Do I answer today's post? Or do I put in the extra hour working on my column? The former comes under the important heading of 'relationship management'; the latter is 'product development'. This evening, for example, shall I read a trash novel (because I'm pooped), a good novel (to build intellectual muscle) or a history of money (to prepare for a speech to bankers)?
Life is lived in real time, and progress (or regression) is the product of dozens of daily trade-offs like these. But in business life, it seems, people are undone by such choices. Managers tell me, time and again, that they must somehow 'craft pay systems that precisely reflect the weight of competing corporate objectives'.
Forget it. Just set reasonably high hurdles for your incentive pay system, then let folks figure out their own paths to salvation. They are adults, for heaven's sake.
For example, 3M, the sticky-tape and Post-it note company, says its top people must score well on both overall profitability and percentage of sales derived from new products. One computer company's sales people must rank in the top half for both billings and customer satisfaction to get a nickel's worth of bonus pay. And a home-delivery pizza company orders its teenage drivers to hustle like crazy, but will fire them if they get tickets for speeding.
When I was at McKinsey & Co, the consulting firm, employee evaluations unmistakably reflected how well you performed on your current project assignment.
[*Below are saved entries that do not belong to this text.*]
/-- HUB_RESET empties what the blocks hold and keeps their settings, and CLEAR_COUNTERS clears the counters.
CLEAR_COUNTERS sets the statistics counters of every block to 0, the raise counts included, changes nothing else (the
error counts stay), and is answered OK. HUB_RESET, with no slot draining and a GOOD lane left at each port in TRAINING
or TESTING: every queue is flushed, pauses, holds and stall counts end, assemblies go, card hold is OFF, the error
window is cleared, the reserve waiting list, waits, notices, acknowledgements and RAW entries go with the overflow
mark set, the arming is cancelled, outstanding probes go, and the statistics counters of every block are 0: those of
the links, queues, slots, delay unit and sideband for each slot, the drop counters and frames to hub, the default
path's, the flows', the tracker's, the monitor's and the alarm unit's with the raise counts; a port in TRAINING or
TESTING enters TRAINING at attempt 1 without TEST frames and its deadline anew; a running sideband transaction is
aborted (LOG 17), and where it has ended or none ran the head of the queue starts. Slots, other links, transmissions,
flow fields, groups, the banks, client marks, delay windows and records, asymmetries, the settings of every block,
last attempts and hub time stay. Then each in-flight record and each queued request is answered RESET, the agent's
counters are 0, and HUB_RESET is answered OK. Rests on: spec/01_backplane_links_and_cabinet_frames.md: R20;
spec/03_cell_buffer_and_egress_queues.md: R59; spec/04_the_window_calendar_and_egress_selection.md: R71;
spec/06_slot_delay_and_time_marks.md: R107; spec/07_slot_lifecycle_and_power.md: R140;
spec/08_card_identity_over_the_sideband.md: R152; spec/09_cabinet_monitor.md: R163;
spec/10_alarms_notices_and_mailboxes.md: R174, R175; spec/11_management_requests.md: R183, R185;
spec/02_flows_and_forwarding.md: R35. -/
def Obligations.ResetAndClearEmptyTheirState : Prop :=
  ∀ (q : Request) (s : State),
    (Takes s .clearCounters q → ∃ t : State, Answered .clearCounters s q .ok [] t ∧
      (∀ n : Slot, t.port n = { s.port n with counters := ⟨0, 0, 0, 0⟩ } ∧
        t.sq n = { s.sq n with egress := ⟨0, 0, 0, 0, 0⟩ } ∧
        t.slot n = { s.slot n with counters := ⟨0, 0, 0, 0, 0, 0⟩ } ∧
        t.slotDelay n = { s.slotDelay n with counters := ⟨0, 0, 0, 0, 0, 0, 0, 0, 0, 0, 0, 0⟩ } ∧
        t.side.counters.read n = ⟨0, 0, 0⟩ ∧ t.fwd.drops.read n = ⟨#v[0, 0, 0, 0, 0, 0, 0, 0, 0], 0⟩) ∧
      (∀ f : Fin 255, t.flow f = { s.flow f with forwarded := 0, dropped := 0 }) ∧
      (∀ id : PointId, t.point id = { s.point id with raiseCount := 0 }) ∧
      t.fwd = { s.fwd with
        flows := t.fwd.flows, drops := t.fwd.drops, defaultForwarded := 0, defaultDropped := 0 } ∧
      t.qm = { s.qm with slot := t.qm.slot } ∧ t.delay = { s.delay with slot := t.delay.slot } ∧
      t.slots = { s.slots with slot := t.slots.slot } ∧ t.side = { s.side with counters := t.side.counters } ∧
      t.trk = { s.trk with counters := ⟨⟨0, 0, 0, 0⟩, ⟨0, 0, 0, 0⟩, 0, 0⟩ } ∧
      t.mon = { s.mon with counters := ⟨0, 0, 0, 0⟩ } ∧
      t.alarm = { s.alarm with points := t.alarm.points, counters := ⟨0, 0, 0, 0, 0⟩ } ∧
      t.agent = { s.taking.agent with counters := ⟨0, 0, 0, 0, 0⟩ } ∧
      OnlyChanges [.ports, .fwd, .qm, .trk, .delay, .slots, .side, .mon, .alarm, .agent, .out] s t) ∧
    (Takes s .hubReset q → s.NoneDraining →
      let starting (p : Slot) : Prop := (s.port p).link = .training ∨ (s.port p).link = .testing
      (∀ p : Slot, starting p → ∃ l : Lane, (s.port p).laneGood.read l = true) →
      ∃ v : State,
        (∀ n : Slot, v.sq n = ⟨⟨[], [], [], []⟩, false, .none, none, 0, ⟨0, 0, 0, 0, 0⟩⟩ ∧
          ((s.sq n).paused = (s.port n).pauseAsserted → (v.port n).pauseAsserted = false) ∧
          (let cleared : Port := { s.port n with
              assembly := none, cardHold := false, errorCount := 0, lastErrorCount := 0, stallSeen := false
              pauseAsserted := (v.port n).pauseAsserted, counters := ⟨0, 0, 0, 0⟩ };
            (¬ starting n → v.port n = cleared) ∧
            (starting n → v.port n = { cleared with
              link := .training, attempt := 1, trained := [], workingWidth := none, lanesInUse := []
              trainingDeadline := some (s.time.localTicks + 250000), testDeadline := none, testUnsent := []
              testNext := 16 })) ∧
          v.slot n = { s.slot n with counters := ⟨0, 0, 0, 0, 0, 0⟩ } ∧
          v.slotDelay n = { s.slotDelay n with
            outstanding := none, counters := ⟨0, 0, 0, 0, 0, 0, 0, 0, 0, 0, 0, 0⟩ } ∧
          v.side.counters.read n = ⟨0, 0, 0⟩ ∧ v.fwd.drops.read n = ⟨#v[0, 0, 0, 0, 0, 0, 0, 0, 0], 0⟩) ∧
        v.qm.waiting = [] ∧ v.qm.exhaustion = false ∧ v.cal = { s.cal with arming := none } ∧ v.time = s.time ∧
        v.qcfg = s.qcfg ∧ v.trk = { s.trk with counters := ⟨⟨0, 0, 0, 0⟩, ⟨0, 0, 0, 0⟩, 0, 0⟩ } ∧
        v.delay = { s.delay with slot := v.delay.slot } ∧
        (∀ f : Fin 255, v.flow f = { s.flow f with forwarded := 0, dropped := 0 }) ∧
        v.fwd = { s.fwd with
          flows := v.fwd.flows, drops := v.fwd.drops, defaultForwarded := 0, defaultDropped := 0 } ∧
        v.alarm = { s.alarm with
          points := v.alarm.points, waits := [], notices := [], overflow := true, acks := []
          counters := ⟨0, 0, 0, 0, 0⟩ } ∧
        (∀ id : PointId, v.point id = { s.point id with raiseCount := 0 }) ∧
        (let kept : List SidebandEntry := s.side.queue.filter fun e => !e.isRaw
          let head : Option Transaction := kept.head?.map fun _ =>
            ⟨.select, [], ⟨.notReached, .notReached, .notReached⟩, s.time.localTicks, none, false, false⟩;
          v.side.queue = kept ∧ v.side.lastAttempt = s.side.lastAttempt ∧
          (∀ x : Transaction, s.side.current = some x → x.phase ≠ .select → x.held = none →
            v.side.current = some { x with aborting := true } ∧ v.side.selector = s.side.selector) ∧
          ((∃ x : Transaction, s.side.current = some x ∧ (x.phase = .select ∨ x.held ≠ none)) ∨
              (s.side.current = none ∧ s.side.selector = none) →
            v.side.current = head ∧ v.side.selector = kept.head?.map SidebandEntry.slot)) ∧
        v.mon = { s.mon with counters := ⟨0, 0, 0, 0⟩ } ∧
        v.slots = { s.slots with slot := v.slots.slot } ∧
        v.agent = { s.taking.agent with responses := [], counters := v.agent.counters } ∧
        let ended := forEach (v.agent.inflight.map InFlight.record) (fun r => complete r .reset []) v
        let emptied : State := { ended with agent := { ended.agent with queue := [] } }
        let resets := forEach ended.agent.queue (fun r => answer .taken r .reset []) emptied
        Answered .hubReset s q .ok []
          { resets with agent := { resets.agent with counters := ⟨0, 0, 0, 0, 0⟩ } })
end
On the other hand, there was a long-term requirement to become a recognised expert at some aspect of banking, technology management, whatever.
No one told you how to divvy up your time to achieve both of these objectives. It was simply clear that, over the long haul, you were going to be graded for short-term service excellence as well as for long-term technical stature.
My advice: if you have got two overarching strategic goals, then directly tie the company's financial incentives (at least one-third of total compensation for managers, one-tenth at the front line) to above-average performance on both goals.
And don't fudge] Suppose a salesperson has really flogged the product and is up for a dollars 40,000 year-end bonus. Yet he's a bull in the china shop and has below-average customer satisfaction ratings. Tough] The deal is, good at both or no dough. Same story for the world-class schmooze who is adored by the customers (in the top 5 per cent in customer satisfaction) but just can't close a sale.
Sure, it would be nice if everyone could be a winner. And I strongly urge you to make the overall pot of incentives a big one, and to offer plenty of help to those who don't clear all the hurdles. But if we are serious about emphasising long-term and short-term strategic ends, there must be an ouch-level penalty for those who don't cut the mustard both ways.
This issue is racing up the corporate agenda. We are routinely asking people in the front line to do lots more than they have done in the past. Before, we said: 'Show up. We will tell you what to do.' And then you did it. Today they must: (1) become darn good at something, since expertise is the basis of value-added; (2) become pretty good at lots of things (everyone must be a well-rounded business person); (3) be first-rate team players; and (4) exercise initiative every day in solving customer problems.
Performance must take a front-row seat. Even though we have laid off workers by the thousands in the past and fired a few outright (almost always for malingering), we have hardly used merit as the universal basis for evaluation. In fact, genuine merit-based ratings seldom cover more than 5 per cent of the workforce. These days we must put every employee - for their good and the firm's - on something like the 'up-or-out' trajectory that marks most law firms.
If you are not constantly learning and taking initiatives, you are a demonstrable drag on your team's performance.
I can already hear the labour leaders and the politicians hooting. If we all embark on an 'up-or-out' path, what do we do with the 'outs'?
It's a darned good question. The Japanese have essentially assigned theirs, by the millions, to menial jobs in unproductive industries (one big reason for the huge US productivity edge in sectors like retail). But this is an ugly (and an ultimately counterproductive) way to run an economy.
It is clear we can't tolerate shoddy performance in our leading-edge firms, especially those engaged in global competition. But as the future unfolds, almost every industry will find itself competing globally (for instance, relatively lean US retailers such as Toys 'R Us are making hay in Japan).
In short, there is no place to hide. To survive economically, as individuals and a society, we have little choice but to apply the perform-or-else dogma to everyone and every enterprise.